# RECORDS FOR THIS TASK
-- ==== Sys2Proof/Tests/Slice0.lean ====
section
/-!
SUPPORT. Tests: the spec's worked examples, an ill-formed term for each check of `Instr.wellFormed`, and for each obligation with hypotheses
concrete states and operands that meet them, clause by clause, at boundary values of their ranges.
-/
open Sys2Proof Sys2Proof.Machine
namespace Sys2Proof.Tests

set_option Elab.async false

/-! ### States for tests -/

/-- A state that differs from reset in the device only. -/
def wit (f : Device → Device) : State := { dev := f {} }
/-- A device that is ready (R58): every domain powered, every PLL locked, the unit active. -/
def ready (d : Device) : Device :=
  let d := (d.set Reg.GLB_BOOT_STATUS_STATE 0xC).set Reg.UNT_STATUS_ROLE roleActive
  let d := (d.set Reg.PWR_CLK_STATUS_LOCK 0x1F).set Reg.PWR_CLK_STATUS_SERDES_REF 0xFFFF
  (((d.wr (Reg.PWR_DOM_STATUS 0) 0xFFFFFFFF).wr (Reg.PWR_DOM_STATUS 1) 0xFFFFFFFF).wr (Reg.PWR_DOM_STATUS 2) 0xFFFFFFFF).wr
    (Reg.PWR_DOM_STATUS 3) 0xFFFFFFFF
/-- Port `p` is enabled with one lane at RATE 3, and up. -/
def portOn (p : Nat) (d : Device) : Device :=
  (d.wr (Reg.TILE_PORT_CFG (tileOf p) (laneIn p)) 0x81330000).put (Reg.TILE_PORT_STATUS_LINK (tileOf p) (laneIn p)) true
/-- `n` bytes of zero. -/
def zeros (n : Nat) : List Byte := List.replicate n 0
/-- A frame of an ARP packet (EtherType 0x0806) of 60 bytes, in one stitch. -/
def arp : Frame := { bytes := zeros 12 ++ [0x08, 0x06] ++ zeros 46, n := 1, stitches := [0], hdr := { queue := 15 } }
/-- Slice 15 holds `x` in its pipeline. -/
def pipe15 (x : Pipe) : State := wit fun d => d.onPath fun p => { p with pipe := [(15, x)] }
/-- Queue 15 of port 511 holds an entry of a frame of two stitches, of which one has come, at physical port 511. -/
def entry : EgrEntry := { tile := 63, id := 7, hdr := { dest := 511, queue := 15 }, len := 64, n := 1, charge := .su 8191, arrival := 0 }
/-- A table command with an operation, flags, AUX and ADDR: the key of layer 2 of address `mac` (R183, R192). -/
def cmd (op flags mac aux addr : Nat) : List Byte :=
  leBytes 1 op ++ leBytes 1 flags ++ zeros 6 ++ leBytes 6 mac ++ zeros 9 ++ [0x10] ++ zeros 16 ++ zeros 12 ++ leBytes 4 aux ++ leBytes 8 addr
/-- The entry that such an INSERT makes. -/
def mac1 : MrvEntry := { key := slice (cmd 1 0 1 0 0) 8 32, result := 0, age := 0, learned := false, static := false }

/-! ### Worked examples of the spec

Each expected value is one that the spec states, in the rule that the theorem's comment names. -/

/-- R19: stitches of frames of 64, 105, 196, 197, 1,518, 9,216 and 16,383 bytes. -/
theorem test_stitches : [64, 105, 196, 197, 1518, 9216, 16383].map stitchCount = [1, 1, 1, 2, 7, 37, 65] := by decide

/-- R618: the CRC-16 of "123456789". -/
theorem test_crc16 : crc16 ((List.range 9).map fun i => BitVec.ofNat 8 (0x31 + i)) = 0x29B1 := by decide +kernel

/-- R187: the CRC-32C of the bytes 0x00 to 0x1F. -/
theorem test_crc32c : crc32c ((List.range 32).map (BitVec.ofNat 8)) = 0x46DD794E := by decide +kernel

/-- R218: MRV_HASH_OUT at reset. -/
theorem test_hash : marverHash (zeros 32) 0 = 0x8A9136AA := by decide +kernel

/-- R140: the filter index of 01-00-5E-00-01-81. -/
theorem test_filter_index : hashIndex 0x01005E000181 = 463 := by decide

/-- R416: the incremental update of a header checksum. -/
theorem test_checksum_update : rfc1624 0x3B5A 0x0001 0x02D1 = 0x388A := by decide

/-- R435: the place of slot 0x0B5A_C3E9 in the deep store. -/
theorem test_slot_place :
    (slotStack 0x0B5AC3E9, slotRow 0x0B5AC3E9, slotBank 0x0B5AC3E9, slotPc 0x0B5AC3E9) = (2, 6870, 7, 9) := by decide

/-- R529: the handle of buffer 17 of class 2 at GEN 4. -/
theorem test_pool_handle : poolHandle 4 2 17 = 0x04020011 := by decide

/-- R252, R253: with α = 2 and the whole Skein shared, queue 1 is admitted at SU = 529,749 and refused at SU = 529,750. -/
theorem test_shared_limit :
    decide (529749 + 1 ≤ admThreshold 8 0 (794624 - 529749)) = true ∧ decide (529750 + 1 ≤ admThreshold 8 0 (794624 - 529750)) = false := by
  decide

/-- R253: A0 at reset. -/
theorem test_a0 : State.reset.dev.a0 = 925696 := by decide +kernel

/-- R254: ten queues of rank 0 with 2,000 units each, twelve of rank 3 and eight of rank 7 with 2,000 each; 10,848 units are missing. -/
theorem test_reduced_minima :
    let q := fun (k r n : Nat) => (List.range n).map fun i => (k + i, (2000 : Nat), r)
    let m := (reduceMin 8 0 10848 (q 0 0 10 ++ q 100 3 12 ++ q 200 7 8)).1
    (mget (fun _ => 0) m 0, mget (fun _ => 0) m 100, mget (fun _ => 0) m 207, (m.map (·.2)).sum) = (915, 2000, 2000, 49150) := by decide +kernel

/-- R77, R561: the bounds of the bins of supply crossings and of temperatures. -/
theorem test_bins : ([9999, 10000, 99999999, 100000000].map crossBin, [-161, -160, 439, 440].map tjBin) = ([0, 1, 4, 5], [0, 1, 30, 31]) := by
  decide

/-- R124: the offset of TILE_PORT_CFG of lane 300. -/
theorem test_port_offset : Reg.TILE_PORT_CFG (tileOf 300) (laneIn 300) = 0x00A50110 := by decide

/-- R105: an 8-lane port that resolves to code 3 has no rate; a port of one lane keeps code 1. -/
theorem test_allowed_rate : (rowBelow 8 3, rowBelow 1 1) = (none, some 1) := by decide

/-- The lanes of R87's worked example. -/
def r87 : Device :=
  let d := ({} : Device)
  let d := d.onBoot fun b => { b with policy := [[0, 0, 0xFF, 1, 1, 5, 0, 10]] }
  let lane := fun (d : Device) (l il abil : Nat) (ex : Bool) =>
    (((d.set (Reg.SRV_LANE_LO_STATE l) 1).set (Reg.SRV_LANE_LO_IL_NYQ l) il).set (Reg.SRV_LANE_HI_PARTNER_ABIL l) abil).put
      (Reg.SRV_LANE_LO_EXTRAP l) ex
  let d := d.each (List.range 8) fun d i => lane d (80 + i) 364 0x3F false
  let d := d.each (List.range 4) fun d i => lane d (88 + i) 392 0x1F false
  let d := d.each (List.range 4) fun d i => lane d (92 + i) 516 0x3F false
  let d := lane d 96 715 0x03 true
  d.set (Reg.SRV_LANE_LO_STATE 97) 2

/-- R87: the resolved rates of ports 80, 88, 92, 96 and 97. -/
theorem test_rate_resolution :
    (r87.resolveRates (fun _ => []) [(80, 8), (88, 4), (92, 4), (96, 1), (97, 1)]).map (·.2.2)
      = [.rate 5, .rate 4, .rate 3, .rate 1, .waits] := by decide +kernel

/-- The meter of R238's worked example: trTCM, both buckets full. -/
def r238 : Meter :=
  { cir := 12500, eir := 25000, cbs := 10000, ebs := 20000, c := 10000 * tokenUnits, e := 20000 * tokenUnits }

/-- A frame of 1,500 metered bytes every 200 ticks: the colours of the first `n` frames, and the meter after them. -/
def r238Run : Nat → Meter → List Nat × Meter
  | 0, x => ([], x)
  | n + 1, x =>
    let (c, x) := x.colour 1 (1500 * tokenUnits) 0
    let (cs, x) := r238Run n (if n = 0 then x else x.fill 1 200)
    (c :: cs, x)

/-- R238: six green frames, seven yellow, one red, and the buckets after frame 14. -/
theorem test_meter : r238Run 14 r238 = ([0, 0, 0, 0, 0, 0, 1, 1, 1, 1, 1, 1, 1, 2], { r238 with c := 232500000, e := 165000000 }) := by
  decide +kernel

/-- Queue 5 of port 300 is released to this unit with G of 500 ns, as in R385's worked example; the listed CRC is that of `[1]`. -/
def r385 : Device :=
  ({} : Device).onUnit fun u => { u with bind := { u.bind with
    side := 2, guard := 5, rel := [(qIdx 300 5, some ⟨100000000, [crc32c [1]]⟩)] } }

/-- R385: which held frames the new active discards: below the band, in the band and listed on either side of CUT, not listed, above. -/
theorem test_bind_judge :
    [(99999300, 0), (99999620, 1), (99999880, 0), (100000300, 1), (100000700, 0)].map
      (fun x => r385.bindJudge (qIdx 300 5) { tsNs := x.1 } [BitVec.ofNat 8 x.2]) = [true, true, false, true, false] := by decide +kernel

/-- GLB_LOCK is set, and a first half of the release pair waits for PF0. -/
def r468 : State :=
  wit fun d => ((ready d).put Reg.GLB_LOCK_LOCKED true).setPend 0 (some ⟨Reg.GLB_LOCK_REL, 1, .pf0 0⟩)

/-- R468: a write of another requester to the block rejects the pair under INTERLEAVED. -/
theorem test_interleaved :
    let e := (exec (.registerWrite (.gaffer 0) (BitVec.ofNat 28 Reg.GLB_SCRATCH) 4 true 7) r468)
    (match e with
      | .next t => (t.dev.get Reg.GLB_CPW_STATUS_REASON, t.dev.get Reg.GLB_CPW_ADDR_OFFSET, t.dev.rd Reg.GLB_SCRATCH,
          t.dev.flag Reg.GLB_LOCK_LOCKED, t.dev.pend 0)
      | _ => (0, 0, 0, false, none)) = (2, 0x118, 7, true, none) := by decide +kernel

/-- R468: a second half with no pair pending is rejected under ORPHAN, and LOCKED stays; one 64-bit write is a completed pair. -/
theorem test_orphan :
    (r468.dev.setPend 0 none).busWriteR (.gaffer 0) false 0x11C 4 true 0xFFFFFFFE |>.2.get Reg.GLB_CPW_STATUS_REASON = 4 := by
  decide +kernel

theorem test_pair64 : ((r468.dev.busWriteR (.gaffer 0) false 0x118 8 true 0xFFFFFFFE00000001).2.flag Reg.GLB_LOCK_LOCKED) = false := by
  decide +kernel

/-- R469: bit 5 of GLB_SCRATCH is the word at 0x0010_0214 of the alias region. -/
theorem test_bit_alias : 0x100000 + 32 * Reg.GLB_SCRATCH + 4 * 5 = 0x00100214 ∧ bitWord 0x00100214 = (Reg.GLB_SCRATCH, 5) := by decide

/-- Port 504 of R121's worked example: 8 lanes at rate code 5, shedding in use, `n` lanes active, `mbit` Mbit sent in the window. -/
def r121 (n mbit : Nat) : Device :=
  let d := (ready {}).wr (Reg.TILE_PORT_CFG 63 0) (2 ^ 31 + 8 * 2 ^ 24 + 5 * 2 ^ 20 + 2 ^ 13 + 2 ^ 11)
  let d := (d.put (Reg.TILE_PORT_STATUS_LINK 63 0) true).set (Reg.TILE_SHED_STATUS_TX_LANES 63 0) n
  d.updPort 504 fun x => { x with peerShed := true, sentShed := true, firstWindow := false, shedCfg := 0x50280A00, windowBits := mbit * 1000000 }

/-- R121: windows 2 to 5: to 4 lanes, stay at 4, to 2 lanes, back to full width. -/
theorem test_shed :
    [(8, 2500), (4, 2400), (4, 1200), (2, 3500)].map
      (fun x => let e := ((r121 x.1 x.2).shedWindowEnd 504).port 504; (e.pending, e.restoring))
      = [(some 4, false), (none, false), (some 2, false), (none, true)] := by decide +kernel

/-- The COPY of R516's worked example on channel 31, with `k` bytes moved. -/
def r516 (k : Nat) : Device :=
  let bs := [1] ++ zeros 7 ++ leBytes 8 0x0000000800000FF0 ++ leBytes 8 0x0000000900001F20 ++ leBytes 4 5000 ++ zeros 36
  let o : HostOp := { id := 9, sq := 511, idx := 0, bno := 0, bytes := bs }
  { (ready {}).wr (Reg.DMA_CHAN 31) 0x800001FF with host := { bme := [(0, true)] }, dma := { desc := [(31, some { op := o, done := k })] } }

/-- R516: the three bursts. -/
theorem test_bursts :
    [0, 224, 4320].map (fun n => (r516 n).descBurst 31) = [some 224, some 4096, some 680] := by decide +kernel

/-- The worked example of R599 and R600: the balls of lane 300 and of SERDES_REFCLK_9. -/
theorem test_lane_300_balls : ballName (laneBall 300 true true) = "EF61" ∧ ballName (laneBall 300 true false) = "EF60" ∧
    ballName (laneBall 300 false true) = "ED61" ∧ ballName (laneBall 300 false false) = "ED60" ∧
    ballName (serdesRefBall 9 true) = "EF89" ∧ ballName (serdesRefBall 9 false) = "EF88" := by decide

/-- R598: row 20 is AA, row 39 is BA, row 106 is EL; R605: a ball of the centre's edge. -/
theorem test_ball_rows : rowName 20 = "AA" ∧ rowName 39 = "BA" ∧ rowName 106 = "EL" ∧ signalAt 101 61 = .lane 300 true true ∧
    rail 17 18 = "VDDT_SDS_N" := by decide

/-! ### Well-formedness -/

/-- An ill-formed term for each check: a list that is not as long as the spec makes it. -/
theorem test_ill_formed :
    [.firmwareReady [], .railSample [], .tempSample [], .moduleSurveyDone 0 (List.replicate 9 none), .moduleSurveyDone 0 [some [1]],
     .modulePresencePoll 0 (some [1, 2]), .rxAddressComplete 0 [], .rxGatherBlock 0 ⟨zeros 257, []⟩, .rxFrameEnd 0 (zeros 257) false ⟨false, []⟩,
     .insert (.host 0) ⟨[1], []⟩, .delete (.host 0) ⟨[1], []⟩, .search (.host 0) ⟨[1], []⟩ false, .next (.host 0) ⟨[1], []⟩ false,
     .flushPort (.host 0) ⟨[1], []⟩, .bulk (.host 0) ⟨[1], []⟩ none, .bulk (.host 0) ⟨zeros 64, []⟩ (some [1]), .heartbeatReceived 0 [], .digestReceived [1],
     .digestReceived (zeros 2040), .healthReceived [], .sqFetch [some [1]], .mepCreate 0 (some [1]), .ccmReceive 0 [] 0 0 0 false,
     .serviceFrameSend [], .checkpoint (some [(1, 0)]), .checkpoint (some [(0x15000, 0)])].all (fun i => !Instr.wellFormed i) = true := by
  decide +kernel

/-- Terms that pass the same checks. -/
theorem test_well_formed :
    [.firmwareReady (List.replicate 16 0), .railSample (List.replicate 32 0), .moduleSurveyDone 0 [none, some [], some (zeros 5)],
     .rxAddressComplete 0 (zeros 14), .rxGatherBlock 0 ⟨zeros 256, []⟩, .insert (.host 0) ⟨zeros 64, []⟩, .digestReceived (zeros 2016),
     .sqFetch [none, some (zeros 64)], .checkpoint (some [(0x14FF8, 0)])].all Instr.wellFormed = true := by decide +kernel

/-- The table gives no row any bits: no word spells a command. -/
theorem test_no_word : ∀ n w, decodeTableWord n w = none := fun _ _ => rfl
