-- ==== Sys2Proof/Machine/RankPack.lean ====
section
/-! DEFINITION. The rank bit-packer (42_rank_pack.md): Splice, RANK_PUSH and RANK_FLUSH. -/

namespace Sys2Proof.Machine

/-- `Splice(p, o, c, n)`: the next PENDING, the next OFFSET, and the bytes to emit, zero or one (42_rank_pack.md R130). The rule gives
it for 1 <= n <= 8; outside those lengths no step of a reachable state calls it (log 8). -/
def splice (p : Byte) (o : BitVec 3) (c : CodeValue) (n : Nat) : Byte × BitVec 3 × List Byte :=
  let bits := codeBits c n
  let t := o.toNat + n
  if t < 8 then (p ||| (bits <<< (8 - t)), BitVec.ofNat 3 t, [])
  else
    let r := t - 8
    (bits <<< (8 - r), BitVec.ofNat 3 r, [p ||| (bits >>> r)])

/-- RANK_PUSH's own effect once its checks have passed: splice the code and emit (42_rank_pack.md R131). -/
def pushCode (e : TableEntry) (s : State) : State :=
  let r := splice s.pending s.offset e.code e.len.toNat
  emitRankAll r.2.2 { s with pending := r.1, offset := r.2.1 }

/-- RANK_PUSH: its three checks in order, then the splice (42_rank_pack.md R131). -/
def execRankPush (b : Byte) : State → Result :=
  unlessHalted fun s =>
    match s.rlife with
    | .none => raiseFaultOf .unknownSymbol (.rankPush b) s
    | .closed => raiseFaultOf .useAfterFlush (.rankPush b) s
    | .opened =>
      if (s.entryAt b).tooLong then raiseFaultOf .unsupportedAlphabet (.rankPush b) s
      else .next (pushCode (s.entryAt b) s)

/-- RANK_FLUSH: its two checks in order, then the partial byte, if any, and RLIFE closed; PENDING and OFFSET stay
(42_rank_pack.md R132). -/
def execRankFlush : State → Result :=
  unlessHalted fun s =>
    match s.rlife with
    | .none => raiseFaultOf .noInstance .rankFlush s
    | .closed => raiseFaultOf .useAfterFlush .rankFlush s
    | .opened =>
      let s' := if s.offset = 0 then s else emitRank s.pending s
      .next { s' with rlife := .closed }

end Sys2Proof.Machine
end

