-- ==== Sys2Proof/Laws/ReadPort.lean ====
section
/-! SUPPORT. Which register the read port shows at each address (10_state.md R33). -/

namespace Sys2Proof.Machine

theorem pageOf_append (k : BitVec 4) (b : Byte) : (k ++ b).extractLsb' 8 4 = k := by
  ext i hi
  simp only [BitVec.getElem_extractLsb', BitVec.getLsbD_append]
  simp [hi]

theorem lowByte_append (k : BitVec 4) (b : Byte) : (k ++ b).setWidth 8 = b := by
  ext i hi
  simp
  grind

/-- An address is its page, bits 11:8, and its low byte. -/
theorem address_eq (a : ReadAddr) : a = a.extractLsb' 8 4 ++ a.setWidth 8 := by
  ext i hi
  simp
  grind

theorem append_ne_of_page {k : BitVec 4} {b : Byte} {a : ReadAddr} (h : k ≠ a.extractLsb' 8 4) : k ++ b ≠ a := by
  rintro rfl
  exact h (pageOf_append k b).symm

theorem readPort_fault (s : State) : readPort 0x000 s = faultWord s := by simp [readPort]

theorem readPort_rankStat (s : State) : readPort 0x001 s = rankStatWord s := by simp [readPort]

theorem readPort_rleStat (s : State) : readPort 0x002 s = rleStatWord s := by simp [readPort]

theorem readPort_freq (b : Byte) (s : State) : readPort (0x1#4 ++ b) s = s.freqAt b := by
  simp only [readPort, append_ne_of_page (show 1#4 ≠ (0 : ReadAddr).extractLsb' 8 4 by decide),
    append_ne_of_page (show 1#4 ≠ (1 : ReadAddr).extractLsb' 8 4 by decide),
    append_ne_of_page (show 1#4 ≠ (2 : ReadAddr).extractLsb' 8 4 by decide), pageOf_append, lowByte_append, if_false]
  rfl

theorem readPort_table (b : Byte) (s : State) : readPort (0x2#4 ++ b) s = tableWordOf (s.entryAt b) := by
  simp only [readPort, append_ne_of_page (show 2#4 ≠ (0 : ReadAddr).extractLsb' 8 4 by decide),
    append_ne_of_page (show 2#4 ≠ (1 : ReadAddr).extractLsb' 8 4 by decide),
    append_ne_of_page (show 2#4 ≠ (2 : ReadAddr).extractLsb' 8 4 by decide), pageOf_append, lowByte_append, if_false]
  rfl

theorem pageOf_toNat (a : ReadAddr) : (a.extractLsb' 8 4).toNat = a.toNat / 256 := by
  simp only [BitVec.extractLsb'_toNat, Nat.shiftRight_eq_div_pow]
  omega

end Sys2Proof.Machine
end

# PROBLEM TO SOLVE
In the material above, transcribe exactly the lines beginning at the one with "listed, above. -/" and ending at the one with "for PF0. -/", both included.

# EXERCISE ANSWER
/-- R385: which held frames the new active discards: below the band, in the band and listed on either side of CUT, not listed, above. -/
theorem test_bind_judge :
    [(99999300, 0), (99999620, 1), (99999880, 0), (100000300, 1), (100000700, 0)].map
      (fun x => r385.bindJudge (qIdx 300 5) { tsNs := x.1 } [BitVec.ofNat 8 x.2]) = [true, true, false, true, false] := by decide +kernel

/-- GLB_LOCK is set, and a first half of the release pair waits for PF0. -/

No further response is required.